Don't change anything on your system trying to fix this, it's part of the packet filter that's currently broken in snapshots. It's slightly more correct now, as reply-to does at least return route correctly. But it's sending traffic with broken checksums, which still leaves it broken. Ermal's heading home from our hackathon in a few hours. He'll fix that when he gets back home later in the week.

stewgoin · Oct 19, 2014, 6:23 PM

@cmb:

Don't change anything on your system trying to fix this, it's part of the packet filter that's currently broken in snapshots. It's slightly more correct now, as reply-to does at least return route correctly. But it's sending traffic with broken checksums, which still leaves it broken.
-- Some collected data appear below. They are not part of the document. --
-- ==== Sys2Proof/Laws/Effect.lean ====
section
/-! SUPPORT. What an instruction can do, said once: the registers it leaves and the outputs it adds, case by case. A proof about every
instruction inverts `exec_effect` and looks at these cases; it need not unfold a meaning. -/

namespace Sys2Proof.Machine

/-- `Effect i s r new`: when `i` completes from `s`, it may leave the registers `r` having added the outputs `new`. -/
inductive Effect : Instr → State → Regs → List Output → Prop where
  | reqOk {s : State} {b : List Byte} (h : s.busReply 0 = some (.ok b)) :
      Effect .req s s.regs.requested [.bus (modeWrite s.params) (.ok b), .respond .ok 0#32 none]
  | reqErr {s : State} {e : ErrInfo} (h : s.busReply 0 = some (.err e)) :
      Effect .req s s.regs [.bus (modeWrite s.params) (.err e), .respond .errTransport 0#32 (some e)]
  | gainOk {s : State} {g : GainIndex} {b : List Byte} (h : s.busReply 0 = some (.ok b)) :
      Effect (.setgain g) s { s.regs with gainSet := true, gain := g }
        [.bus (.write [regAddr s.params s.params.gainReg, gainCode s.params g]) (.ok b), .respond .ok 0#32 none]
  | gainErr {s : State} {g : GainIndex} {e : ErrInfo} (h : s.busReply 0 = some (.err e)) :
      Effect (.setgain g) s s.regs
        [.bus (.write [regAddr s.params s.params.gainReg, gainCode s.params g]) (.err e), .respond .errTransport 0#32 (some e)]
  | start {s : State} :
      Effect .start s { s.regs with ctrlState := .continuous, armed := true }
        [.timerStart s.regs.interval, .respond .ok 0#32 none]
  | stopArmed {s : State} (h : s.regs.armed = true) :
      Effect .stop s { s.regs with armed := false, ctrlState := .idle } [.timerStop, .respond .ok 0#32 none]
  | stopIdle {s : State} (h : s.regs.armed = false) :
      Effect .stop s { s.regs with armed := false, ctrlState := .idle } [.respond .ok 0#32 none]
  | setivlArmed {s : State} {t : Interval} (h : s.regs.armed = true) :
      Effect (.setivl t) s { s.regs with interval := t } [.timerStop, .timerStart t, .respond .ok 0#32 none]
  | setivlIdle {s : State} {t : Interval} (h : s.regs.armed = false) :
      Effect (.setivl t) s { s.regs with interval := t } [.respond .ok 0#32 none]
  | getivl {s : State} :
      Effect .getivl s s.regs [.respond .ok (intervalData s.regs.interval) none]
  | tickOk {s : State} {b : List Byte} (hc : s.regs.ctrlState = .continuous) (h : s.busReply 0 = some (.ok b)) :
      Effect .tick s s.regs.requested [.bus (modeWrite s.params) (.ok b), .eventStatus .tick .ok none]
  | tickErr {s : State} {e : ErrInfo} (hc : s.regs.ctrlState = .continuous) (h : s.busReply 0 = some (.err e)) :
      Effect .tick s s.regs [.bus (modeWrite s.params) (.err e), .eventStatus .tick .errTransport (some e)]
  | tickStopped {s : State} (hc : s.regs.ctrlState ≠ .continuous) :
      Effect .tick s s.regs [.timerStop, .eventStatus .tick .ok none]
  | drdyValid {s : State} {b : List Byte} (h : s.busReply 6 = some (.ok b)) (hv : validate (decodeBlock b) = true) :
      Effect .drdy s s.regs.acquired
        [.bus (.writeRead [regAddr s.params .dataXMsb] 6) (.ok b), .notify (sampleOf s.params.atanx (decodeBlock b)).encode,
          .eventStatus .drdy .ok none]
  | drdyInvalid {s : State} {b : List Byte} (h : s.busReply 6 = some (.ok b)) (hv : validate (decodeBlock b) = false) :
      Effect .drdy s s.regs.acquired
        [.bus (.writeRead [regAddr s.params .dataXMsb] 6) (.ok b), .eventStatus .drdy .ok none]
  | drdyErr {s : State} {e : ErrInfo} (h : s.busReply 6 = some (.err e)) :
      Effect .drdy s s.regs
        [.bus (.writeRead [regAddr s.params .dataXMsb] 6) (.err e), .eventStatus .drdy .errTransport (some e)]
  | wrregOk {s : State} {reg : RegName} {v : Byte} {b : List Byte} (h : s.busReply 0 = some (.ok b)) :
      Effect (.wrreg reg v) s s.regs [.bus (.write [regAddr s.params reg, v]) (.ok b), .unitReturn (.ok [])]
  | wrregErr {s : State} {reg : RegName} {v : Byte} {e : ErrInfo} (h : s.busReply 0 = some (.err e)) :
      Effect (.wrreg reg v) s s.regs [.bus (.write [regAddr s.params reg, v]) (.err e), .unitReturn (.err e)]
  | rdbyteOk {s : State} {reg : RegName} {b : List Byte} (h : s.busReply 1 = some (.ok b)) :
      Effect (.rdbyte reg) s s.regs
        [.bus (.writeRead [regAddr s.params reg] 1) (.ok b), .unitReturn (.ok [b.getD 0 0])]
  | rdbyteErr {s : State} {reg : RegName} {e : ErrInfo} (h : s.busReply 1 = some (.err e)) :
      Effect (.rdbyte reg) s s.regs [.bus (.writeRead [regAddr s.params reg] 1) (.err e), .unitReturn (.err e)]
  | rdblkOk {s : State} {reg : RegName} {n : Nat} {b : List Byte} (hn : 1 ≤ n ∧ n ≤ 255) (h : s.busReply n = some (.ok b)) :
      Effect (.rdblk reg n) s s.regs [.bus (.writeRead [regAddr s.params reg] n) (.ok b), .unitReturn (.ok b)]
  | rdblkErr {s : State} {reg : RegName} {n : Nat} {e : ErrInfo} (hn : 1 ≤ n ∧ n ≤ 255) (h : s.busReply n = some (.err e)) :
      Effect (.rdblk reg n) s s.regs [.bus (.writeRead [regAddr s.params reg] n) (.err e), .unitReturn (.err e)]

/-- A transfer that completes: the two ways it can, with what the rest of the step adds. -/
theorem withTransfer_next {who : Initiator} {q : BusRequest} {s t : State} {go : List Byte → State → State}
    (h : withTransfer who q s go = .next t) :
    (∃ b, s.busReply (readCount q) = some (.ok b) ∧ t = go b (s.transferred q (.ok b))) ∨
    (∃ e, s.busReply (readCount q) = some (.err e) ∧ t.regs = s.regs ∧ t.params = s.params ∧ t.events = s.events ∧ t.unitPort = s.unitPort ∧
      t.trace = s.trace ++ [.bus q (.err e), errorOutput who e]) := by
  obtain ⟨b, hb, hw⟩ | ⟨e, he, hw⟩ | ⟨-, hw⟩ := withTransfer_cases who q s go
  · rw [hw] at h; cases h; exact .inl ⟨b, hb, rfl⟩
  · rw [hw] at h; cases h; exact .inr ⟨e, he, by simp, by simp, by simp, by simp, by simp⟩
  · rw [hw] at h; cases h

/-- An instruction that completes leaves the parameters, the event stream and the unit's input alone, adds to the trace, and has one of
its effects. -/
theorem exec_effect {i : Instr} {s t : State} (h : exec i s = .next t) :
    t.params = s.params ∧ t.events = s.events ∧ t.unitPort = s.unitPort ∧
    ∃ new, t.trace = s.trace ++ new ∧ Effect i s t.regs new := by
  cases i with
  | req =>
    rw [exec_req] at h
    obtain ⟨b, hb, rfl⟩ | ⟨e, he, hr, hp, hev, hu, ht⟩ := withTransfer_next h
    · exact ⟨by simp, by simp, by simp, _, by simp [finishOutput], .reqOk hb⟩
    · exact ⟨hp, hev, hu, _, ht, hr ▸ .reqErr he⟩
  | setgain g =>
    rw [exec_setgain] at h
    obtain ⟨b, hb, rfl⟩ | ⟨e, he, hr, hp, hev, hu, ht⟩ := withTransfer_next h
    · exact ⟨by simp, by simp, by simp, _, by simp [finishOutput], .gainOk hb⟩
    · exact ⟨hp, hev, hu, _, ht, hr ▸ .gainErr he⟩
  | start =>
    rw [exec_start] at h; cases h
    exact ⟨by simp, by simp, by simp, _, by simp [finishOutput], .start⟩
  | stop =>
    rw [exec_stop] at h; cases h
    cases ha : s.regs.armed with
    | true => exact ⟨by simp, by simp, by simp, _, by simp [finishOutput, ha], .stopArmed ha⟩
    | false => exact ⟨by simp, by simp, by simp, _, by simp [finishOutput, ha], .stopIdle ha⟩
  | setivl v =>
    cases ha : s.regs.armed with
    | true =>
      rw [exec_setivl_armed ha] at h; cases h
      exact ⟨by simp, by simp, by simp, _, by simp [finishOutput, ha], .setivlArmed ha⟩
    | false =>
      rw [exec_setivl_idle ha] at h; cases h
      exact ⟨by simp, by simp, by simp, _, by simp [finishOutput, ha], .setivlIdle ha⟩
  | getivl =>
    rw [exec_getivl] at h; cases h
    exact ⟨rfl, rfl, rfl, _, rfl, .getivl⟩
  | tick =>
    by_cases hc : s.regs.ctrlState = .continuous
    · rw [exec_tick_continuous hc] at h
      obtain ⟨b, hb, rfl⟩ | ⟨e, he, hr, hp, hev, hu, ht⟩ := withTransfer_next h
      · exact ⟨by simp, by simp, by simp, _, by simp [finishOutput], .tickOk hc hb⟩
      · exact ⟨hp, hev, hu, _, ht, hr ▸ .tickErr hc he⟩
    · rw [exec_tick_stopped hc] at h; cases h
      exact ⟨by simp, by simp, by simp, _, by simp [finishOutput], .tickStopped hc⟩
  | drdy =>
    rw [exec_drdy] at h
    obtain ⟨b, hb, rfl⟩ | ⟨e, he, hr, hp, hev, hu, ht⟩ := withTransfer_next h
    · cases hv : validate (decodeBlock b) with
      | true => exact ⟨by simp, by simp, by simp, _, by simp [finishOutput, hv]; rfl, by simpa using .drdyValid hb hv⟩
      | false => exact ⟨by simp, by simp, by simp, _, by simp [finishOutput, hv]; rfl, by simpa using .drdyInvalid hb hv⟩
    · exact ⟨hp, hev, hu, _, ht, hr ▸ .drdyErr he⟩
  | wrreg r v =>
    rw [exec_wrreg] at h
    obtain ⟨b, hb, rfl⟩ | ⟨e, he, hr, hp, hev, hu, ht⟩ := withTransfer_next h
    · exact ⟨by simp, by simp, by simp, _, by simp [finishOutput], .wrregOk hb⟩
    · exact ⟨hp, hev, hu, _, ht, hr ▸ .wrregErr he⟩
  | rdbyte r =>
    rw [exec_rdbyte] at h
    obtain ⟨b, hb, rfl⟩ | ⟨e, he, hr, hp, hev, hu, ht⟩ := withTransfer_next h
    · exact ⟨by simp, by simp, by simp, _, by simp [finishOutput], .rdbyteOk hb⟩
    · exact ⟨hp, hev, hu, _, ht, hr ▸ .rdbyteErr he⟩
  | rdblk r n =>
    by_cases hn : 1 ≤ n ∧ n ≤ 255
    · rw [exec_rdblk hn] at h
      obtain ⟨b, hb, rfl⟩ | ⟨e, he, hr, hp, hev, hu, ht⟩ := withTransfer_next h
      · exact ⟨by simp, by simp, by simp, _, by simp [finishOutput], .rdblkOk hn hb⟩
      · exact ⟨hp, hev, hu, _, ht, hr ▸ .rdblkErr hn he⟩
    · rw [exec_rdblk_refused hn] at h; cases h

end Sys2Proof.Machine
end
Ermal's heading home from our hackathon in a few hours. He'll fix that when he gets back home later in the week.

It's just a little portion of the old home network, and thankfully the changes are easy backed out to test any fixes :)

Thanks a ton for the feedback that it's being worked on, aside from this particular snag, 2.2 is looking stellar for my usage.

mattbunce · Oct 19, 2014, 9:31 PM

@stewgoin:

Thanks a ton for the feedback that it's being worked on, aside from this particular snag, 2.2 is looking stellar for my usage.

Agreed - I'm new to pfSense, but I'm very impressed with the speed of development and the "get it right in the GUI" approach. I've been using OpenWRT for a few years and there is a real tendency to push any advanced configuration to the command line, leaving much of your intricate configuration hidden within the GUI. I think the approach pfSense takes seems much more sensible - right down for the meaningful descriptions of all parameters in within the GUI

mattbunce · Oct 24, 2014, 1:11 AM

@cmb:

Ermal's heading home from our hackathon in a few hours. He'll fix that when he gets back home later in the week.

Hi Ermal - have yo had a chance to take a look at this yet?

M

eri-- · Oct 29, 2014, 10:24 PM

Please test next coming snapshot.

cmb · Oct 29, 2014, 11:50 PM

This works for me on IPv4 now with a kernel Ermal built with the fix that'll be in the next round of snapshots. Hopefully next snapshot run will be good (first one from the 30th should have it).

mattbunce · Oct 30, 2014, 2:24 PM

Thanks Ermal - Everything seems to be working great now :)

cmb · Oct 30, 2014, 7:18 PM

IPv4 is fixed here, still an issue with IPv6 and TCP but all the common cases confirmed working with today's snapshot.

FisherKing · Oct 31, 2014, 5:24 AM

IP4 is working for me now also. Thank you!

athurdent · Oct 31, 2014, 1:53 PM

@cmb:

IPv4 is fixed here, still an issue with IPv6 and TCP but all the common cases confirmed working with today's snapshot.

I can confirm the issue with IPv6, but ICMP does not seem to work in my case. The rule below used to work on my 2.1 install. I have migrated my old config to a 2.2 test machine.

cmb · Oct 31, 2014, 9:43 PM

@athurdent:

I can confirm the issue with IPv6, but ICMP does not seem to work in my case. The rule below used to work on my 2.1 install. I have migrated my old config to a 2.2 test machine.

That's route-to, not reply-to. I'll check that, I'm not aware of any issues there, but that type of scenario isn't as widely used with v6 as with v4.